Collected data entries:
[Start of section]

/-! modSegm. -/

@[simp] theorem State.modSegm_segm (f : Segment → Segment) : (s.modSegm k f).segm j = if j = k then f (s.segm k) else s.segm j :=
  tget_tmod _ _ k f j
@[simp] theorem State.modSegm_seq (f : Segment → Segment) : (s.modSegm k f).seq j = s.seq j := rfl
@[simp] theorem State.modSegm_strm (f : Segment → Segment) : (s.modSegm k f).strm j = s.strm j := rfl
@[simp] theorem State.modSegm_trig (f : Segment → Segment) : (s.modSegm k f).trig j = s.trig j := rfl
@[simp] theorem State.modSegm_tin (f : Segment → Segment) : (s.modSegm k f).tin j = s.tin j := rfl
@[simp] theorem State.modSegm_dramByte (f : Segment → Segment) : (s.modSegm k f).dramByte j = s.dramByte j := rfl
@[simp] theorem State.modSegm_pending (f : Segment → Segment) : (s.modSegm k f).pending = s.pending := rfl
@[simp] theorem State.modSegm_free (f : Segment → Segment) : (s.modSegm k f).free = s.free := rfl
@[simp] theorem State.modSegm_clk (f : Segment → Segment) : (s.modSegm k f).clk = s.clk := rfl
@[simp] theorem State.modSegm_bus (f : Segment → Segment) : (s.modSegm k f).bus = s.bus := rfl
@[simp] theorem State.modSegm_mb (f : Segment → Segment) : (s.modSegm k f).mb = s.mb := rfl
@[simp] theorem State.modSegm_fw (f : Segment → Segment) : (s.modSegm k f).fw = s.fw := rfl
@[simp] theorem State.modSegm_pins (f : Segment → Segment) : (s.modSegm k f).pins = s.pins := rfl
@[simp] theorem State.modSegm_edge (f : Segment → Segment) : (s.modSegm k f).edge = s.edge := rfl
@[simp] theorem State.modSegm_lp (f : Segment → Segment) : (s.modSegm k f).lp = s.lp := rfl
@[simp] theorem State.modSegm_meas (f : Segment → Segment) : (s.modSegm k f).meas = s.meas := rfl
@[simp] theorem State.modSegm_harv (f : Segment → Segment) : (s.modSegm k f).harv = s.harv := rfl
@[simp] theorem State.modSegm_link (f : Segment → Segment) : (s.modSegm k f).link = s.link := rfl
@[simp] theorem State.modSegm_ser (f : Segment → Segment) : (s.modSegm k f).ser = s.ser := rfl
@[simp] theorem State.modSegm_sup (f : Segment → Segment) : (s.modSegm k f).sup = s.sup := rfl
@[simp] theorem State.modSegm_cal (f : Segment → Segment) : (s.modSegm k f).cal = s.cal := rfl
@[simp] theorem State.modSegm_flt (f : Segment → Segment) : (s.modSegm k f).flt = s.flt := rfl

[End of section]

A verbatim copy of all the entries is the expected result.

/-! modSegm. -/

@[simp] theorem State.modSegm_segm (f : Segment → Segment) : (s.modSegm k f).segm j = if j = k then f (s.segm k) else s.segm j :=
  tget_tmod _ _ k f j
@[simp] theorem State.modSegm_seq (f : Segment → Segment) : (s.modSegm k f).seq j = s.seq j := rfl
@[simp] theorem State.modSegm_strm (f : Segment → Segment) : (s.modSegm k f).strm j = s.strm j := rfl
@[simp] theorem State.modSegm_trig (f : Segment → Segment) : (s.modSegm k f).trig j = s.trig j := rfl
@[simp] theorem State.modSegm_tin (f : Segment → Segment) : (s.modSegm k f).tin j = s.tin j := rfl
@[simp] theorem State.modSegm_dramByte (f : Segment → Segment) : (s.modSegm k f).dramByte j = s.dramByte j := rfl
@[simp] theorem State.modSegm_pending (f : Segment → Segment) : (s.modSegm k f).pending = s.pending := rfl
@[simp] theorem State.modSegm_free (f : Segment → Segment) : (s.modSegm k f).free = s.free := rfl
@[simp] theorem State.modSegm_clk (f : Segment → Segment) : (s.modSegm k f).clk = s.clk := rfl
@[simp] theorem State.modSegm_bus (f : Segment → Segment) : (s.modSegm k f).bus = s.bus := rfl
@[simp] theorem State.modSegm_mb (f : Segment → Segment) : (s.modSegm k f).mb = s.mb := rfl
@[simp] theorem State.modSegm_fw (f : Segment → Segment) : (s.modSegm k f).fw = s.fw := rfl
@[simp] theorem State.modSegm_pins (f : Segment → Segment) : (s.modSegm k f).pins = s.pins := rfl
@[simp] theorem State.modSegm_edge (f : Segment → Segment) : (s.modSegm k f).edge = s.edge := rfl
@[simp] theorem State.modSegm_lp (f : Segment → Segment) : (s.modSegm k f).lp = s.lp := rfl
@[simp] theorem State.modSegm_meas (f : Segment → Segment) : (s.modSegm k f).meas = s.meas := rfl
@[simp] theorem State.modSegm_harv (f : Segment → Segment) : (s.modSegm k f).harv = s.harv := rfl
@[simp] theorem State.modSegm_link (f : Segment → Segment) : (s.modSegm k f).link = s.link := rfl
@[simp] theorem State.modSegm_ser (f : Segment → Segment) : (s.modSegm k f).ser = s.ser := rfl
@[simp] theorem State.modSegm_sup (f : Segment → Segment) : (s.modSegm k f).sup = s.sup := rfl
@[simp] theorem State.modSegm_cal (f : Segment → Segment) : (s.modSegm k f).cal = s.cal := rfl
@[simp] theorem State.modSegm_flt (f : Segment → Segment) : (s.modSegm k f).flt = s.flt := rfl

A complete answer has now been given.